→ **To do**
Which lines of the data include the string "unknownFunct"? List them all.

Stored data

/-- R134, R291, R292: a fetched word with an unknown opcode, or with the `unknown` mnemonic, is fault entry of its own
kind; the diagnostic holds the address, the word and, for an unknown opcode, its low seven bits. -/
def Obligations.UndecodableWordsRaiseTheirFault : Prop :=
  ∀ (s : State) (w : Word), s.cfg.legal = true → s.run = .running → s.stops.headD false = false →
    s.fetchWord = some w →
    (∀ op : BitVec 7, decode w = .unknownOpcode op →
      op.toNat = w.toNat % 128 ∧
      step s = .next (faulted { s with stops := s.stops.tail } (some w) (.unknownOpcode op))) ∧
    (decode w = .unknown → step s = .next (faulted { s with stops := s.stops.tail } (some w) .unknownFunct))

/-- The model is total: every instruction answers a next state from every state, every step of a legally configured
machine does, and a configuration the spec refuses (93 U14, U16, U21) is refused, whatever its state
(notes/assumptions/5.md, 6.md). -/
def Obligations.LegalMachineAlwaysSteps : Prop :=
  (∀ (i : Instr) (s : State), ∃ t : State, exec i s = .next t) ∧
  (∀ s : State, s.cfg.legal = true → ∃ t : State, step s = .next t) ∧
  (∀ s : State, s.cfg.legal = false → step s = .refused .illegalConfiguration) ∧
  (∀ s : State, s.cfg.legal = true ↔ 4 ≤ s.cfg.memSize ∧ s.cfg.memSize ≤ 2 ^ 32 ∧ s.cfg.maxInstructions ≠ some 0 ∧
    Memory.wf s.cfg.initMem = true ∧ Memory.below s.cfg.initMem s.cfg.memSize = true ∧
    s.cfg.disasmLimit ≤ s.cfg.memSize)

/-- R295, R298 (decision D17): a step that ends in a fault leaves registers, `pc`, memory, count, trace and parameters
exactly as they were, reports the failing address and the word there, and the run is over. -/
def Obligations.FaultingStepChangesOnlyTheRunState : Prop :=
  ∀ (s t : State) (d : Diag), s.run = .running → step s = .next t → t.run = .halted (.fault d) →
    t = { s with run := .halted (.fault d), stops := s.stops.tail } ∧ d.pc = s.pc ∧ d.word = s.fetchWord ∧
    step t = .next t

/-- R130, R137, R139 (decision D19 for the count): a step either commits nothing, and changes neither registers, `pc`,
memory, count nor trace, or commits exactly the instruction fetched at `pc` and emits its one record. -/
def Obligations.StepCommitsAtMostOneInstruction : Prop :=
  ∀ s t : State, step s = .next t →
    (t.icount = s.icount ∧ t.trace = s.trace ∧ t.x = s.x ∧ t.pc = s.pc ∧ t.mem = s.mem) ∨
    (t.icount = s.icount + 1 ∧ s.run = .running ∧ t.x.get 0 = 0 ∧
      ∃ (w : Word) (i : Instr), s.fetchWord = some w ∧ decode w = .instr i ∧
        t.trace = { count := s.icount + 1, oldPc := s.pc, mnemonic := i.mnemonic } :: s.trace)

/-- R30's table, R140, R141, and the four kinds of R290 (R291 to R294): each reason to halt, and each kind of fault, is
entered by its own cause only. -/
def Obligations.HaltReasonsHaveTheirCauses : Prop :=
  ∀ s t : State, s.run = .running → step s = .next t →
    (t.run = .halted .stopped ↔ s.stops.headD false = true) ∧
    (t.run = .halted .breakpoint → ∃ w, s.fetchWord = some w ∧ decode w = .instr .ebreak) ∧
    (t.run = .halted .environmentCall →
      s.cfg.ecallMode = .halt ∧ ∃ w, s.fetchWord = some w ∧ decode w = .instr .ecall) ∧
    (t.run = .halted .budgetExceeded →
      t.icount = s.icount + 1 ∧ ∃ n, s.cfg.maxInstructions = some n ∧ n ≤ t.icount) ∧
    (∀ (p : Word) (d : Option Word) (op : BitVec 7), t.run = .halted (.fault ⟨p, d, .unknownOpcode op⟩) →
      ∃ w, s.fetchWord = some w ∧ decode w = .unknownOpcode op) ∧
    (∀ (p : Word) (d : Option Word), t.run = .halted (.fault ⟨p, d, .unknownFunct⟩) →
      ∃ w, s.fetchWord = some w ∧ decode w = .unknown) ∧
    (∀ (p : Word) (d : Option Word) (a : Word) (n : Nat), t.run = .halted (.fault ⟨p, d, .memoryFault a n⟩) →
      s.cfg.memSize < a.toNat + n ∧
        ((s.fetchWord = none ∧ a = s.pc ∧ n = 4) ∨
          ∃ w i rs1 imm, s.fetchWord = some w ∧ decode w = .instr i ∧
            (loadOf i = some (rs1, imm, n) ∨ storeOf i = some (rs1, imm, n)) ∧ a = s.effAddr rs1 imm)) ∧
    (∀ (p : Word) (d : Option Word) (m : Mnemonic), t.run = .halted (.fault ⟨p, d, .unsupportedInstruction m⟩) →
      m ∈ csrMnemonics ∧
        ∃ w i, s.fetchWord = some w ∧ decode w = .instr i ∧ i.mnemonic = m)

/-- R136: an instruction that commits and is no branch, jump or `ecall` in vector mode leaves `pc` at
`u32(old_pc + 4)`. -/
def Obligations.OnlyRedirectsLeaveTheSequence : Prop :=
  ∀ (i : Instr) (s t : State), exec i s = .next t → t.icount = s.icount + 1 → redirects s.cfg i = false →
    t.pc = BitVec.ofNat 32 (s.pc.toNat + 4)

/-- R23, R138: an instruction writes at most its own destination register; every other register keeps its value. -/
def Obligations.OnlyTheDestinationRegisterChanges : Prop :=
  ∀ (i : Instr) (s t : State), exec i s = .next t → ∀ r : Reg, destOf s.cfg i ≠ some r → t.getReg r = s.getReg r

/-- R51, R54: only a store changes memory, and only its own bytes, at the effective address. -/
def Obligations.OnlyStoresChangeMemory : Prop :=
  ∀ (i : Instr) (s t : State), exec i s = .next t →
    (storeOf i = none → SameMem s t) ∧
    (∀ (rs1 : Reg) (imm : Int) (n : Nat), storeOf i = some (rs1, imm, n) →
      ∀ a : Nat, a < (s.effAddr rs1 imm).toNat ∨ (s.effAddr rs1 imm).toNat + n ≤ a →
        t.mem.byteAt a = s.mem.byteAt a)

/-- R38, R321: no step changes a parameter; a step of a running machine takes exactly one stop sample, a step of a halted
one takes none. -/
def Obligations.StepKeepsTheParameters : Prop :=
  ∀ s t : State, step s = .next t →
    t.cfg = s.cfg ∧ (s.run = .running → t.stops = s.stops.tail) ∧ (s.run ≠ .running → t.stops = s.stops)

→ **Response to the exercise**
    (decode w = .unknown → step s = .next (faulted { s with stops := s.stops.tail } (some w) .unknownFunct))
    (∀ (p : Word) (d : Option Word), t.run = .halted (.fault ⟨p, d, .unknownFunct⟩) →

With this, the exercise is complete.